Directions:
In the entries below, find the line with "own vector. -/" and print exactly every line from there up to and including the line with "fields alone. -/", with no other lines.
--- Records shown Enclosed Below ---
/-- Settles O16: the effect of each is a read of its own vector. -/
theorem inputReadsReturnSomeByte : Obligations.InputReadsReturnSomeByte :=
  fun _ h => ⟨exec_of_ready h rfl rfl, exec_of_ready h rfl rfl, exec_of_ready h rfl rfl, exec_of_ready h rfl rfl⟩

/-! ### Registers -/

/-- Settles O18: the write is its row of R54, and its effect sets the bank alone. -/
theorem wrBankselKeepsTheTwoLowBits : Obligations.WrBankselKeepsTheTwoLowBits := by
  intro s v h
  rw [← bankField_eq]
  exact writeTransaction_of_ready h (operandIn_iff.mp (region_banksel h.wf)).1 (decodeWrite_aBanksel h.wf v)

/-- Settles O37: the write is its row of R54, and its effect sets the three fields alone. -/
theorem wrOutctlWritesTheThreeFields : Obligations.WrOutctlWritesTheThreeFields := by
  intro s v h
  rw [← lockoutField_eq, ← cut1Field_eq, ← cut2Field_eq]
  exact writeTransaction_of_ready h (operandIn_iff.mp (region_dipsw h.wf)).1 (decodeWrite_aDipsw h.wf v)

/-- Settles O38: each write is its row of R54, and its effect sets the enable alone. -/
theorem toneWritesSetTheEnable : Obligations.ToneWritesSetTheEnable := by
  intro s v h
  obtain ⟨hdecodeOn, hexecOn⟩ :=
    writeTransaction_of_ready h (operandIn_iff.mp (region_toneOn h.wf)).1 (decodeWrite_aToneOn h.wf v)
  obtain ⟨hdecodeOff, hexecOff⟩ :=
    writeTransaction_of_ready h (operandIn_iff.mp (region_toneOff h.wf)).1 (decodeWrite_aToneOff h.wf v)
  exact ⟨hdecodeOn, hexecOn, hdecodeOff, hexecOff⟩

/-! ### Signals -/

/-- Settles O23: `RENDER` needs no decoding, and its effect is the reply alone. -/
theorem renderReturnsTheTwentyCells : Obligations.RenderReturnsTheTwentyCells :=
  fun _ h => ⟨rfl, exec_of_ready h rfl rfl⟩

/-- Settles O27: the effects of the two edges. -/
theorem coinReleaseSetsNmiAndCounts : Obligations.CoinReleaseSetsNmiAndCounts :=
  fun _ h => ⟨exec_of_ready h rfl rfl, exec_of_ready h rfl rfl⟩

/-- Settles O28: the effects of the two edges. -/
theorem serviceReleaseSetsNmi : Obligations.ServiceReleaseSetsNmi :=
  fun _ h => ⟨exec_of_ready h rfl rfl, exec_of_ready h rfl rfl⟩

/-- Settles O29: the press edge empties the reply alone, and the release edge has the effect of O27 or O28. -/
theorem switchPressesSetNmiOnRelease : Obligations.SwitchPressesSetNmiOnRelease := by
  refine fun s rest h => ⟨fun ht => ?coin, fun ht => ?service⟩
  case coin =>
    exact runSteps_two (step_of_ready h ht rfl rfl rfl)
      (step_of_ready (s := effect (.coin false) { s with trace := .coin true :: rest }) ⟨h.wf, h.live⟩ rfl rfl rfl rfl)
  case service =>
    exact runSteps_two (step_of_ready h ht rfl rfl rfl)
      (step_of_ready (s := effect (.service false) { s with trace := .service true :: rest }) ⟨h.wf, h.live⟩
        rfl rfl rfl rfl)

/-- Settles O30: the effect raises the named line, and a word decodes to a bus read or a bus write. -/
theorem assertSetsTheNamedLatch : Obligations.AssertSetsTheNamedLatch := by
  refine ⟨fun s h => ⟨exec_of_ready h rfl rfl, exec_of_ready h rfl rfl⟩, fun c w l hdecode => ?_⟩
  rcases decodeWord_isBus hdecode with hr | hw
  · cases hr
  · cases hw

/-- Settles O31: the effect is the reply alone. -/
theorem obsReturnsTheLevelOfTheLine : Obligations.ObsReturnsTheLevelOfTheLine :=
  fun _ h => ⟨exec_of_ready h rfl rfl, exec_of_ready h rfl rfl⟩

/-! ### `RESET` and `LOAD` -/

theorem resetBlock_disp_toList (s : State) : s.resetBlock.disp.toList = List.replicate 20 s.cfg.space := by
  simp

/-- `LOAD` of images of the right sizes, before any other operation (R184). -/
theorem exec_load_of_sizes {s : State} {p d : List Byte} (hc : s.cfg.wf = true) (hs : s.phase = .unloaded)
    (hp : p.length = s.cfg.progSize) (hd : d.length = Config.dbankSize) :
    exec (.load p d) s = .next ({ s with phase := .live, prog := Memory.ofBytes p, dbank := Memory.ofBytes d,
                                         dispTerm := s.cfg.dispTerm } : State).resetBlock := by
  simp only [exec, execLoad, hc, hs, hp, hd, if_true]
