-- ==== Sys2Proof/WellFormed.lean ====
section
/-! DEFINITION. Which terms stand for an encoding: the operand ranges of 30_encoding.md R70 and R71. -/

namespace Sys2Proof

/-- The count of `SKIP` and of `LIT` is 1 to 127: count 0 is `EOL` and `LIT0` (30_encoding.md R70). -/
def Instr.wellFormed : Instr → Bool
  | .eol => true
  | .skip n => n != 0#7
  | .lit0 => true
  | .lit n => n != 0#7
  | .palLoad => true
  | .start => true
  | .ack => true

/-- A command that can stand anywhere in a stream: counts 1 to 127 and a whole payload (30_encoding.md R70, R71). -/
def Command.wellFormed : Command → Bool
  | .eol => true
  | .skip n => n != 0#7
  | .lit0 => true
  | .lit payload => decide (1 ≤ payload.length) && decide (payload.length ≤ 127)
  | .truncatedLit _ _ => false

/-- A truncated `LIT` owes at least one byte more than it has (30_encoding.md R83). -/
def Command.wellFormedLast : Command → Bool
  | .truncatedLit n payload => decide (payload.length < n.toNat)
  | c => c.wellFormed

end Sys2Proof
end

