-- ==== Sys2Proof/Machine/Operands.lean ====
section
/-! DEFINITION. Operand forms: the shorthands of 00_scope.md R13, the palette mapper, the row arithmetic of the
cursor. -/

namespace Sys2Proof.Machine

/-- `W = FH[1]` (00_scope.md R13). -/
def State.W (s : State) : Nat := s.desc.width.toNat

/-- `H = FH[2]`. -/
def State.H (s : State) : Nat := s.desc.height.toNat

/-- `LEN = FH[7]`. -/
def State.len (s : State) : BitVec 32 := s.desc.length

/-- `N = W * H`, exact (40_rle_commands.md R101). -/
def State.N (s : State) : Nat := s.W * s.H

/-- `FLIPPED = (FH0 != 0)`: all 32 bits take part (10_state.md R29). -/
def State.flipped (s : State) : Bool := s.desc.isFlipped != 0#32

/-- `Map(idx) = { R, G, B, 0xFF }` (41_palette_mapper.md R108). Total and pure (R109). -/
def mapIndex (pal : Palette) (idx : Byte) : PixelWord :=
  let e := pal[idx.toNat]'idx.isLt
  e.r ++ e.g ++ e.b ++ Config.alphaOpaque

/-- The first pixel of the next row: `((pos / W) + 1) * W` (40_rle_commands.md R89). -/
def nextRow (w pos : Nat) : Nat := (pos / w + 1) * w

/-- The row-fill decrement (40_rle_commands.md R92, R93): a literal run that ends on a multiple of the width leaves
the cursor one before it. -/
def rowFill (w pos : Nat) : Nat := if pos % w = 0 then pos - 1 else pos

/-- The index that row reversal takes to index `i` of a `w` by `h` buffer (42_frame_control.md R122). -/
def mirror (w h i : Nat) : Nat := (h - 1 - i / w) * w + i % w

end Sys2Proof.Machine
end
--- End of Enclosed Records shown ---
--- Records shown Enclosed Below ---
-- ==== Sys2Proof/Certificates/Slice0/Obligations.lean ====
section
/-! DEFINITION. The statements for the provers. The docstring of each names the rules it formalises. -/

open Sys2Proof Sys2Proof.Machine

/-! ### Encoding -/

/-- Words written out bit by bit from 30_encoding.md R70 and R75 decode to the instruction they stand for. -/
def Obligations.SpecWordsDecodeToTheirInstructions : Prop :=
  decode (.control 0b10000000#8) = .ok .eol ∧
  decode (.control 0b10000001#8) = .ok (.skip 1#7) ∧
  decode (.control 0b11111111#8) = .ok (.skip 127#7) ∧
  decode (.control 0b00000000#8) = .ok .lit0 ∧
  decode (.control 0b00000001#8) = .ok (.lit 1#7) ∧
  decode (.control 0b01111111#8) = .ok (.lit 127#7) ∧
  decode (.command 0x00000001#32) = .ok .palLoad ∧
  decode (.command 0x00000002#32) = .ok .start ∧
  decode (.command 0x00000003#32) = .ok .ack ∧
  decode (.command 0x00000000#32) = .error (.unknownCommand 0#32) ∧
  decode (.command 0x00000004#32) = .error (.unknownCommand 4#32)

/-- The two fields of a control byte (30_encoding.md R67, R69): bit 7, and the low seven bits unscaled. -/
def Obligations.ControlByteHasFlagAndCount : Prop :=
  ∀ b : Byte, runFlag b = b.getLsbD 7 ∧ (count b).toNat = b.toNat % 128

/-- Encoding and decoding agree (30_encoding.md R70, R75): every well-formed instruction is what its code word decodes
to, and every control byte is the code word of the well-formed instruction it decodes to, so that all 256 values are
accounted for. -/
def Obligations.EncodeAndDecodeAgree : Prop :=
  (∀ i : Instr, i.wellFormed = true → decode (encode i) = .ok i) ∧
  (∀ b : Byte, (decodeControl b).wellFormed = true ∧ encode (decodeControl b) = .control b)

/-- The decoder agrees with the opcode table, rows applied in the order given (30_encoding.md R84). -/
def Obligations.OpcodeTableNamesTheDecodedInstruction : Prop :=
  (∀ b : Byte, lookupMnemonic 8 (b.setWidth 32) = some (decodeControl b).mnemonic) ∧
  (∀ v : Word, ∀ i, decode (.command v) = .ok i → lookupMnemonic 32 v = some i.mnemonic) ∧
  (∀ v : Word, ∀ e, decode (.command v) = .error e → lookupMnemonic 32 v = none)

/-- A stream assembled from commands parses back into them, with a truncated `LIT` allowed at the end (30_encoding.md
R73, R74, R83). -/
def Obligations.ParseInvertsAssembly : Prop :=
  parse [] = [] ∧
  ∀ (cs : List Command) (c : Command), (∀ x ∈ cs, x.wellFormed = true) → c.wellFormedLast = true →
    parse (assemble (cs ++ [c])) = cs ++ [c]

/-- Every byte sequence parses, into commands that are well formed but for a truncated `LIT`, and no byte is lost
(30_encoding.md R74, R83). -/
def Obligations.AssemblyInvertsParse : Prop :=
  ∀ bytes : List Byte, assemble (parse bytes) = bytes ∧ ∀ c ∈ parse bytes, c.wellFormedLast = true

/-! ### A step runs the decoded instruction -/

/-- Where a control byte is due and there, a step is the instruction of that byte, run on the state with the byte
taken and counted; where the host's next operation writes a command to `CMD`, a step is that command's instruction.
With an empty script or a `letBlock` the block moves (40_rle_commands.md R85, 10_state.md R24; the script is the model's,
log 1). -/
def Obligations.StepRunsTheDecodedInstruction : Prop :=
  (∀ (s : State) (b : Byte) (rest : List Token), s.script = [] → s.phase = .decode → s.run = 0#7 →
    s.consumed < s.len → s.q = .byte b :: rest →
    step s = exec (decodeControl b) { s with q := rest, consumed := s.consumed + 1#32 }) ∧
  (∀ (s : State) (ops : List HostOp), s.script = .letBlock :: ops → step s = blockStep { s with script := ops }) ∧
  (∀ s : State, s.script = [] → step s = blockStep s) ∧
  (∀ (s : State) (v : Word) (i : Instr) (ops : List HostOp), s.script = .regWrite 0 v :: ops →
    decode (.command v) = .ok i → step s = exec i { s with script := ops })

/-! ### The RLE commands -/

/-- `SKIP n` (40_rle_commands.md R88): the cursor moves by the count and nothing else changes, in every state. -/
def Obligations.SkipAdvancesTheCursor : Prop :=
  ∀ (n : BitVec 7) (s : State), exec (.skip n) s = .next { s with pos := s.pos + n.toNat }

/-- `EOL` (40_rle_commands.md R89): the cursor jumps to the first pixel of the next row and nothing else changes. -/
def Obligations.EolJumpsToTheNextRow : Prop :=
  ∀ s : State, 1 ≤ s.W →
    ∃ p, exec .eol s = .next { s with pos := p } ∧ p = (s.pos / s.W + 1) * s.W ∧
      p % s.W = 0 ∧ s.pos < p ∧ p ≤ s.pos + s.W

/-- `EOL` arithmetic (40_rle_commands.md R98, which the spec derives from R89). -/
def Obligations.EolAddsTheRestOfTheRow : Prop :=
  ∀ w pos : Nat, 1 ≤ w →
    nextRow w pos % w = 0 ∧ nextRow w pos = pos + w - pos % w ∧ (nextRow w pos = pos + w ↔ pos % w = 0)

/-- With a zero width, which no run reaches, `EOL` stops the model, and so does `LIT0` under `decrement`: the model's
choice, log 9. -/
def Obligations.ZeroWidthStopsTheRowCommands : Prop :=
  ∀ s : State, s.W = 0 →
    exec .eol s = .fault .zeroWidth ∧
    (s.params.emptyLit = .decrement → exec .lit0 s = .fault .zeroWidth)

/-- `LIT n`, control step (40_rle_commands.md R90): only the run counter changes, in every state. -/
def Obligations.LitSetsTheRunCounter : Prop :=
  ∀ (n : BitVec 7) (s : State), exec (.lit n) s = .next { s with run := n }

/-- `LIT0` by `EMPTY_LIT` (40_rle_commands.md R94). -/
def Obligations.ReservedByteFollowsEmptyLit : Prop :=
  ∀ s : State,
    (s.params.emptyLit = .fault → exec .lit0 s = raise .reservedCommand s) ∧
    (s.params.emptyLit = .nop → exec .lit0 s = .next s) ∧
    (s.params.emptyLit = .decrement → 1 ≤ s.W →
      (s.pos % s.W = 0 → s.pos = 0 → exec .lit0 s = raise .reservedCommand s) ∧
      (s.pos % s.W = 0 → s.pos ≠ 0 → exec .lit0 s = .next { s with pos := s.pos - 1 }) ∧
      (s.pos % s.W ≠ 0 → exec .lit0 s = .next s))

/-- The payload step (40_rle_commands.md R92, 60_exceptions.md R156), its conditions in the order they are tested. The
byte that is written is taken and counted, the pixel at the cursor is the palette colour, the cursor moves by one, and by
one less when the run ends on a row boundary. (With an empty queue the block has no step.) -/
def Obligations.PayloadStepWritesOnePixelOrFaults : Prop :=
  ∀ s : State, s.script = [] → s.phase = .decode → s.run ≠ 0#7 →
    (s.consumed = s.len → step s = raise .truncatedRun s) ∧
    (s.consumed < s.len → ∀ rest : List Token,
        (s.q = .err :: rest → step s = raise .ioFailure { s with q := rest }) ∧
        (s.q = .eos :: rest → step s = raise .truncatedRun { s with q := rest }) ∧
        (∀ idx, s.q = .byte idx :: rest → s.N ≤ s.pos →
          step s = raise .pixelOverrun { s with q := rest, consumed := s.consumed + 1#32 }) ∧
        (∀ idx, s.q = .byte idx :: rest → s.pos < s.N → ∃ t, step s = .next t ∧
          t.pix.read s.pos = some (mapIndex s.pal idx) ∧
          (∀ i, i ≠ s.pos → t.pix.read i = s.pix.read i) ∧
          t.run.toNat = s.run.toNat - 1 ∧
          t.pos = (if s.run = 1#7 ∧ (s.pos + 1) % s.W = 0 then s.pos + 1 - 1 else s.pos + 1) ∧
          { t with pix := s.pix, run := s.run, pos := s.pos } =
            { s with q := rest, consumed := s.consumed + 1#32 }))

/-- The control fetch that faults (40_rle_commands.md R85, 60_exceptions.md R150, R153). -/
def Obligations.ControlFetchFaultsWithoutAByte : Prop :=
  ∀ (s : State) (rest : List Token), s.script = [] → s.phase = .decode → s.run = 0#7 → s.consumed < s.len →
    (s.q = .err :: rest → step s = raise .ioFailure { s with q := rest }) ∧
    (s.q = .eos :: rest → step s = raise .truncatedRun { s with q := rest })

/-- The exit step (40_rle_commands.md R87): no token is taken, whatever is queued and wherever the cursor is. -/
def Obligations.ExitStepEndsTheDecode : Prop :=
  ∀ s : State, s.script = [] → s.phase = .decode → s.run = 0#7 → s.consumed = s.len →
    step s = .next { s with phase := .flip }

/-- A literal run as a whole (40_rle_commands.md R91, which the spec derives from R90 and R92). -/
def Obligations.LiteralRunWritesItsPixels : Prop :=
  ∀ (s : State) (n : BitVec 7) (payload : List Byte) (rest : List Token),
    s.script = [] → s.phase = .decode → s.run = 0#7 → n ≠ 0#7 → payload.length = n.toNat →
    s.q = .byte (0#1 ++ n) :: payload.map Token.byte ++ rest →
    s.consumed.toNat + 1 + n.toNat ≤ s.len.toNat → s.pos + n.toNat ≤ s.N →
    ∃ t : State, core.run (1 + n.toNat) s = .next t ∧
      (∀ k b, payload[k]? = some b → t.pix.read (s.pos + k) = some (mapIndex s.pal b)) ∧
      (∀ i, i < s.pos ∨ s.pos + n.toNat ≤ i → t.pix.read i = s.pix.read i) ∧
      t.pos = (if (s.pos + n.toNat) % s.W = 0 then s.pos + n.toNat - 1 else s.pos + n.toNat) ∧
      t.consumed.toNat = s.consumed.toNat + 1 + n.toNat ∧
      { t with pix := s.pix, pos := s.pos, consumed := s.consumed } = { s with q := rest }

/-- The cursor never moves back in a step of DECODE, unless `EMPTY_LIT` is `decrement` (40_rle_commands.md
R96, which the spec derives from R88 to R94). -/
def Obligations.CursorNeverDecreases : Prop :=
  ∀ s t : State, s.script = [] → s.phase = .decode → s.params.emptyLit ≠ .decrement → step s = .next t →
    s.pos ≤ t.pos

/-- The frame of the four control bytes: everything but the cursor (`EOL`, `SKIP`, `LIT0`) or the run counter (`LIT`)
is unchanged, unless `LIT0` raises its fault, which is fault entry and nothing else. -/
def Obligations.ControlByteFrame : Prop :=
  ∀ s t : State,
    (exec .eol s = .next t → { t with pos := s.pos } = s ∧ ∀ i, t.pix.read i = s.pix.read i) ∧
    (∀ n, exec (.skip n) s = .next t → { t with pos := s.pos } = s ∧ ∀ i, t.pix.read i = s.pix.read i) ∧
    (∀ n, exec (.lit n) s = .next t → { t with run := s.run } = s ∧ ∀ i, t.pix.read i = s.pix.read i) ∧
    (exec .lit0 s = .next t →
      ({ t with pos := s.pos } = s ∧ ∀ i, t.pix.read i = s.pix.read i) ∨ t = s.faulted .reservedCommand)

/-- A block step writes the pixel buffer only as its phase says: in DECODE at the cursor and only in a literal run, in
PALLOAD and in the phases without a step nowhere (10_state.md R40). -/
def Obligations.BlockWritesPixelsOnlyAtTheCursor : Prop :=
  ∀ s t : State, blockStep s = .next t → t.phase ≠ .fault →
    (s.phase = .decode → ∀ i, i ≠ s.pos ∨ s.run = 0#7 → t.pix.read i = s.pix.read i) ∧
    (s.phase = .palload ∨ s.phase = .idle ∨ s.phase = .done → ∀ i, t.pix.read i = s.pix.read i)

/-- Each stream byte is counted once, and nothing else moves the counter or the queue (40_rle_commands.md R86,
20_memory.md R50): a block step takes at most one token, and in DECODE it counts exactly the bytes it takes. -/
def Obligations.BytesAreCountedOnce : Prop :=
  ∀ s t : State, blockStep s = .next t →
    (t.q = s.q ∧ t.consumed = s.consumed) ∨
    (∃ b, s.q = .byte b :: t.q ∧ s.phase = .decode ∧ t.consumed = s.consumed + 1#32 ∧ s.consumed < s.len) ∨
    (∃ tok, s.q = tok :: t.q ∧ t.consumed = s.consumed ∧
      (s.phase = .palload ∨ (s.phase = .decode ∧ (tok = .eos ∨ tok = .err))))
--- End of Enclosed Records shown ---
Response:
/-- Settles O16: the effect of each is a read of its own vector. -/
theorem inputReadsReturnSomeByte : Obligations.InputReadsReturnSomeByte :=
  fun _ h => ⟨exec_of_ready h rfl rfl, exec_of_ready h rfl rfl, exec_of_ready h rfl rfl, exec_of_ready h rfl rfl⟩

/-! ### Registers -/

/-- Settles O18: the write is its row of R54, and its effect sets the bank alone. -/
theorem wrBankselKeepsTheTwoLowBits : Obligations.WrBankselKeepsTheTwoLowBits := by
  intro s v h
  rw [← bankField_eq]
  exact writeTransaction_of_ready h (operandIn_iff.mp (region_banksel h.wf)).1 (decodeWrite_aBanksel h.wf v)

/-- Settles O37: the write is its row of R54, and its effect sets the three fields alone. -/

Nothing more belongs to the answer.